____ Data for the task

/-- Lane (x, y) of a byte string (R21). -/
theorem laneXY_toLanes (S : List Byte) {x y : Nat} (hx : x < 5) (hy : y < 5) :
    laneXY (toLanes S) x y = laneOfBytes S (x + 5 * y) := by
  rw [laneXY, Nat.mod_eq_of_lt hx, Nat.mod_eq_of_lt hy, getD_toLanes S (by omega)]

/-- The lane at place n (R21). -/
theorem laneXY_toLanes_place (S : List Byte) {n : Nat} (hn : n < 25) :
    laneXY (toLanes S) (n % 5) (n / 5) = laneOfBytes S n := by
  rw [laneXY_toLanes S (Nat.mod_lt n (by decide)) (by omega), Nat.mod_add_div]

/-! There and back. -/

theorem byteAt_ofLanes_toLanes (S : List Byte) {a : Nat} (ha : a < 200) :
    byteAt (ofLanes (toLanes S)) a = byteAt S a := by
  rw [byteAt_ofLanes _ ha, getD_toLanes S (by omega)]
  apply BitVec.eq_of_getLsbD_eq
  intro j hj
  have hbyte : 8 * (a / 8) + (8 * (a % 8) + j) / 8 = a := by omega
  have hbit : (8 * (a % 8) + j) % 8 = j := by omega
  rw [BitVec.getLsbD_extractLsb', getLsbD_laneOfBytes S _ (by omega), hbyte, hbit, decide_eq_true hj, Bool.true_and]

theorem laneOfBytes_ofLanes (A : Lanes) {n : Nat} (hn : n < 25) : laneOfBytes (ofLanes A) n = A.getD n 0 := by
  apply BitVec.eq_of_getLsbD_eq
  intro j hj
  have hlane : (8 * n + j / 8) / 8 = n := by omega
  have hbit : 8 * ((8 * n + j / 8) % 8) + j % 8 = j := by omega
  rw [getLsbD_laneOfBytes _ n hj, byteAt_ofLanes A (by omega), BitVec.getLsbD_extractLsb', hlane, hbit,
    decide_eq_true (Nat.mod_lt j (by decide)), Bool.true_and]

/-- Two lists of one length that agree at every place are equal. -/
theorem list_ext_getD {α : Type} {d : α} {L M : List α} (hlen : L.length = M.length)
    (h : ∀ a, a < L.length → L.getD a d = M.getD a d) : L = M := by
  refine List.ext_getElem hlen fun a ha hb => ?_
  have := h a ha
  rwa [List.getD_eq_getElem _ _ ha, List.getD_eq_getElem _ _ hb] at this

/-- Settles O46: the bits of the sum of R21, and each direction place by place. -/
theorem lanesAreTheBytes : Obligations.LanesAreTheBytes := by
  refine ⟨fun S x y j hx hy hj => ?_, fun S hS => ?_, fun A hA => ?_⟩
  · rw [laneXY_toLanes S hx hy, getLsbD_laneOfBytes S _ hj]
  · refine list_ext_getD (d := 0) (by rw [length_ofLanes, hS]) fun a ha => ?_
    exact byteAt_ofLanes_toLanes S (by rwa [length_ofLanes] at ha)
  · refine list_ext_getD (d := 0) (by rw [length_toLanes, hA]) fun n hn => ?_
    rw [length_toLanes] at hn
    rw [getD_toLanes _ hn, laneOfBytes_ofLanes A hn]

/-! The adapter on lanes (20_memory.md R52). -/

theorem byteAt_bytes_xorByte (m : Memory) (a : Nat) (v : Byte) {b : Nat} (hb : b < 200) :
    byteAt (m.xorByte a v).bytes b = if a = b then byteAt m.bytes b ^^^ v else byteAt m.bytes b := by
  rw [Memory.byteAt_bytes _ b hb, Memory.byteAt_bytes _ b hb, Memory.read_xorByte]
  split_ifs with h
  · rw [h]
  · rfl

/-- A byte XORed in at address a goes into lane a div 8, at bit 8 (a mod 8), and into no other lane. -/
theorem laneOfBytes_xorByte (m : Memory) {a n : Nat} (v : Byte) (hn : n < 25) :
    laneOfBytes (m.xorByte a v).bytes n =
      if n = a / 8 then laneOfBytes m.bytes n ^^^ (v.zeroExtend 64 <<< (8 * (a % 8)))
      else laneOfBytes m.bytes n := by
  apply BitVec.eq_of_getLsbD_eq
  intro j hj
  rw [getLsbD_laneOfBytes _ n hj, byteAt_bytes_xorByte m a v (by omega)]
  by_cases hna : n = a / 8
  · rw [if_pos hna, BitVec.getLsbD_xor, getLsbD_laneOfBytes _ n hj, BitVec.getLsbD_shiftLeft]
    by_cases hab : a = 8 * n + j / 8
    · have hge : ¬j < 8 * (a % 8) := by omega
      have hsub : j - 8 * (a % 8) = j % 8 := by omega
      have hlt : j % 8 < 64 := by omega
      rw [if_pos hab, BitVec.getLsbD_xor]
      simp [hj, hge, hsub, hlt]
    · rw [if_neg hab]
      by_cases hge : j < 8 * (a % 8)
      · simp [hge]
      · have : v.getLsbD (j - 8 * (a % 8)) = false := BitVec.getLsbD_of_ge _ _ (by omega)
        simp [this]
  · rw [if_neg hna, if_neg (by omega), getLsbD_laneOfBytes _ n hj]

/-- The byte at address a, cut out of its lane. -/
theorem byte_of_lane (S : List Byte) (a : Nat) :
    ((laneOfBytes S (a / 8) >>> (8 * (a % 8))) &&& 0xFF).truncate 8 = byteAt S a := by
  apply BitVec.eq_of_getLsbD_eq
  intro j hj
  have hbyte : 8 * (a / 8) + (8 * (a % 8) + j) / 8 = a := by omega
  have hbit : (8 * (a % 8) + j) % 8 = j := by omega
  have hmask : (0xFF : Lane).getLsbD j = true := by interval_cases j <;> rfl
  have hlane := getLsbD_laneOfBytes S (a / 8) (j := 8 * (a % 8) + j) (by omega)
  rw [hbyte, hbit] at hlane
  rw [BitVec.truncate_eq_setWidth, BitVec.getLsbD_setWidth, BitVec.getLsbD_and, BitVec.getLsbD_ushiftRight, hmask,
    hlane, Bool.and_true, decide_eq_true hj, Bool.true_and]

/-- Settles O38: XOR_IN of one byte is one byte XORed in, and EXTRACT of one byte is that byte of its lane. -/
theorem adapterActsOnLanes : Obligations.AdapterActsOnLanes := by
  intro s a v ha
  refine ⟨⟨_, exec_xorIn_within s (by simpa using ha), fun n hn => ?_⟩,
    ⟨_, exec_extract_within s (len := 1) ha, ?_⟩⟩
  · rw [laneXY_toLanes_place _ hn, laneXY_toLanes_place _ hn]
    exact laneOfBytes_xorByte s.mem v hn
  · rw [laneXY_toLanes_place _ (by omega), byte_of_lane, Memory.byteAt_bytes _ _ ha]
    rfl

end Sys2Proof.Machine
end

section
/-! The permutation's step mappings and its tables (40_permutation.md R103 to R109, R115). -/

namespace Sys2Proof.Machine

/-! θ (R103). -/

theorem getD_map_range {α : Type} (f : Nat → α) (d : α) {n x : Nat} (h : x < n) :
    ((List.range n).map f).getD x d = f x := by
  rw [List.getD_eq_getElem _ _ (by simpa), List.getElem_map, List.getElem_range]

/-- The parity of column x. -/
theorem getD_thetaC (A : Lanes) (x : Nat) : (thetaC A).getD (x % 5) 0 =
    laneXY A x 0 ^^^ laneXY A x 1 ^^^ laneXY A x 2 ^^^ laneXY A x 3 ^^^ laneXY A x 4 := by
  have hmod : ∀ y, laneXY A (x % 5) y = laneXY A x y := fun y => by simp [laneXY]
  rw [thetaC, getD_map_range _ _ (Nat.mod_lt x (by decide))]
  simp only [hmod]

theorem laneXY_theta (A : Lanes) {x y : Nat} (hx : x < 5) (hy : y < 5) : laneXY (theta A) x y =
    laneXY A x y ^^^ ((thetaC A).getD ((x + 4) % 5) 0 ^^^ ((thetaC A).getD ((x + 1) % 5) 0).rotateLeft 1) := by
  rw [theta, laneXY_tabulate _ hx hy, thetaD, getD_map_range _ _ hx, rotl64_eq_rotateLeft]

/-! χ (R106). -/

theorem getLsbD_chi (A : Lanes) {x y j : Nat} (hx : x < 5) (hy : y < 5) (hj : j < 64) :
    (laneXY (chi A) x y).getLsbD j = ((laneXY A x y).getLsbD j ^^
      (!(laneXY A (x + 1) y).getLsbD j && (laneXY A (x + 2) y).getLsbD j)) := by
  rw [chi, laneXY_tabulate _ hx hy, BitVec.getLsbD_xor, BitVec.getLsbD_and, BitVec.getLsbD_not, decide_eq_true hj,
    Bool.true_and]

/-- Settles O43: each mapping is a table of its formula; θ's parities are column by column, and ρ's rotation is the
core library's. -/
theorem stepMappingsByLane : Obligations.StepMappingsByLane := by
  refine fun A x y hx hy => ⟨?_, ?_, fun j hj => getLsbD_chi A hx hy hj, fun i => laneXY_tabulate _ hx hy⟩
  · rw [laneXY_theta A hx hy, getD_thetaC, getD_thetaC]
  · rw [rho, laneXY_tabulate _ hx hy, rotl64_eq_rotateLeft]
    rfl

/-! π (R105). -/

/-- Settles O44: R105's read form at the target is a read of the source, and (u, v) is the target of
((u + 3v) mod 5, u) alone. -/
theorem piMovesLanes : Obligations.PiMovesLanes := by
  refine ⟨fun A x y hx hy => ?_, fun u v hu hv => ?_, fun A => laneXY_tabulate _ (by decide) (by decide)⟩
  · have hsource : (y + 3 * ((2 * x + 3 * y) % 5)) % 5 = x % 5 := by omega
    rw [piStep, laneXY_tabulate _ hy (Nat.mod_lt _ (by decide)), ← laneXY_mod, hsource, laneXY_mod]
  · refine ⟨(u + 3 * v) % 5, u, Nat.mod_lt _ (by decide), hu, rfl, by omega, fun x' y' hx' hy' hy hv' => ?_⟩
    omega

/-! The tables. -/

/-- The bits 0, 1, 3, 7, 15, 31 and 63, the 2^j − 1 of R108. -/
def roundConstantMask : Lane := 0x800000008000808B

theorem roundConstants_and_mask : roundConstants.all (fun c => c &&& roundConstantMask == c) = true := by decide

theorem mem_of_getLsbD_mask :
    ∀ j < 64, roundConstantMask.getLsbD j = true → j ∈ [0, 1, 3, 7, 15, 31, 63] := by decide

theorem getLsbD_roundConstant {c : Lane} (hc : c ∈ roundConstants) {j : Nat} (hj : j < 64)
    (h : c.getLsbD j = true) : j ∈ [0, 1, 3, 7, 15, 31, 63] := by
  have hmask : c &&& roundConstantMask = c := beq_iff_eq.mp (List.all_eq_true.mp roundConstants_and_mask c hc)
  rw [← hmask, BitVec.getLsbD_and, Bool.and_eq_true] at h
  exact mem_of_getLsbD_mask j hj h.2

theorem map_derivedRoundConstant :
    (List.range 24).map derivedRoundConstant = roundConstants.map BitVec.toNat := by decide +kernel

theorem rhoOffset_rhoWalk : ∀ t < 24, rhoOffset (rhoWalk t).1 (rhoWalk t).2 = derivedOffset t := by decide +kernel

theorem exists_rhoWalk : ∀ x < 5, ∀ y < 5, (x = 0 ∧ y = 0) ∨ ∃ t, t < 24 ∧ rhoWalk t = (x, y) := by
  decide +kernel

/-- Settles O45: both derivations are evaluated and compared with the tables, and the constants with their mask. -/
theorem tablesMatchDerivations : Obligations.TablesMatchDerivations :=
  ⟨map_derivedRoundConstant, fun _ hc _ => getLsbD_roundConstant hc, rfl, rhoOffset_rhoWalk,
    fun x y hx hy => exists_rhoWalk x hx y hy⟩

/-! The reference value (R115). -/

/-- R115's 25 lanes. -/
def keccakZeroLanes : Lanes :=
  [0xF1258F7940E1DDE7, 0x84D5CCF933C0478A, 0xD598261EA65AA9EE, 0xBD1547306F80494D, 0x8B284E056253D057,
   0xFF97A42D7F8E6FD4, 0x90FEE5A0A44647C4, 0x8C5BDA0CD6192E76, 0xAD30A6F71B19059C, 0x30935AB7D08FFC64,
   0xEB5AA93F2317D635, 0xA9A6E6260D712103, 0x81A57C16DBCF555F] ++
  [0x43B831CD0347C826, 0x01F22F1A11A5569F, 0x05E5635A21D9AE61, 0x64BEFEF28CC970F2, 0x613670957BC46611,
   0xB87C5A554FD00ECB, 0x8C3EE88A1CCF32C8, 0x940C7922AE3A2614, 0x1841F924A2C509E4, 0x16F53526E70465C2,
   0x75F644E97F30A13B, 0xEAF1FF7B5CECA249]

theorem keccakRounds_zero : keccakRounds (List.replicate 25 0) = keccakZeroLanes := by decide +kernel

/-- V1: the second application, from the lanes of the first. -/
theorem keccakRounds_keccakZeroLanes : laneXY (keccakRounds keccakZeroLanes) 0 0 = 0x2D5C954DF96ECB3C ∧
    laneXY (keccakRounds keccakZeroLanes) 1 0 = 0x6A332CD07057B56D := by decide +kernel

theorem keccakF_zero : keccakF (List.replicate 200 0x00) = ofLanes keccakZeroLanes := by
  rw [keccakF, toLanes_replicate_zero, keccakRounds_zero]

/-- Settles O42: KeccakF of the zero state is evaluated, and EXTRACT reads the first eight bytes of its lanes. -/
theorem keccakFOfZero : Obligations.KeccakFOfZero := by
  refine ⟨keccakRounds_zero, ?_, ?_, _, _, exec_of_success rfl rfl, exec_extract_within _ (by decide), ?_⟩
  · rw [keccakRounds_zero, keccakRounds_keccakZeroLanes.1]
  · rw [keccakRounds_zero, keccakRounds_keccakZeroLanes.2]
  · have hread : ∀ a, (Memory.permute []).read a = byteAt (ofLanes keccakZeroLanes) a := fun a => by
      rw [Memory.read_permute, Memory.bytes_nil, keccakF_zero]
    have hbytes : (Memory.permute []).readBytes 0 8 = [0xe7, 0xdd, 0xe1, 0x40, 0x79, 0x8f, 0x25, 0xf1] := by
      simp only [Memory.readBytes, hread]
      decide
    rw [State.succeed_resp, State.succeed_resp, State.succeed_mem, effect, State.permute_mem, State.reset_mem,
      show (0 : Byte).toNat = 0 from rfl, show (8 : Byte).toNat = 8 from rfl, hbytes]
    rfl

________

■ Exercise brief: Reproduce word for word the material above, starting with the line that has "rw [theta, laneXY_tabulate" and stopping after the line that has "core library's. -/".

■ Solution for this exercise:
  rw [theta, laneXY_tabulate _ hx hy, thetaD, getD_map_range _ _ hx, rotl64_eq_rotateLeft]

/-! χ (R106). -/

theorem getLsbD_chi (A : Lanes) {x y j : Nat} (hx : x < 5) (hy : y < 5) (hj : j < 64) :
    (laneXY (chi A) x y).getLsbD j = ((laneXY A x y).getLsbD j ^^
      (!(laneXY A (x + 1) y).getLsbD j && (laneXY A (x + 2) y).getLsbD j)) := by
  rw [chi, laneXY_tabulate _ hx hy, BitVec.getLsbD_xor, BitVec.getLsbD_and, BitVec.getLsbD_not, decide_eq_true hj,
    Bool.true_and]

/-- Settles O43: each mapping is a table of its formula; θ's parities are column by column, and ρ's rotation is the
core library's. -/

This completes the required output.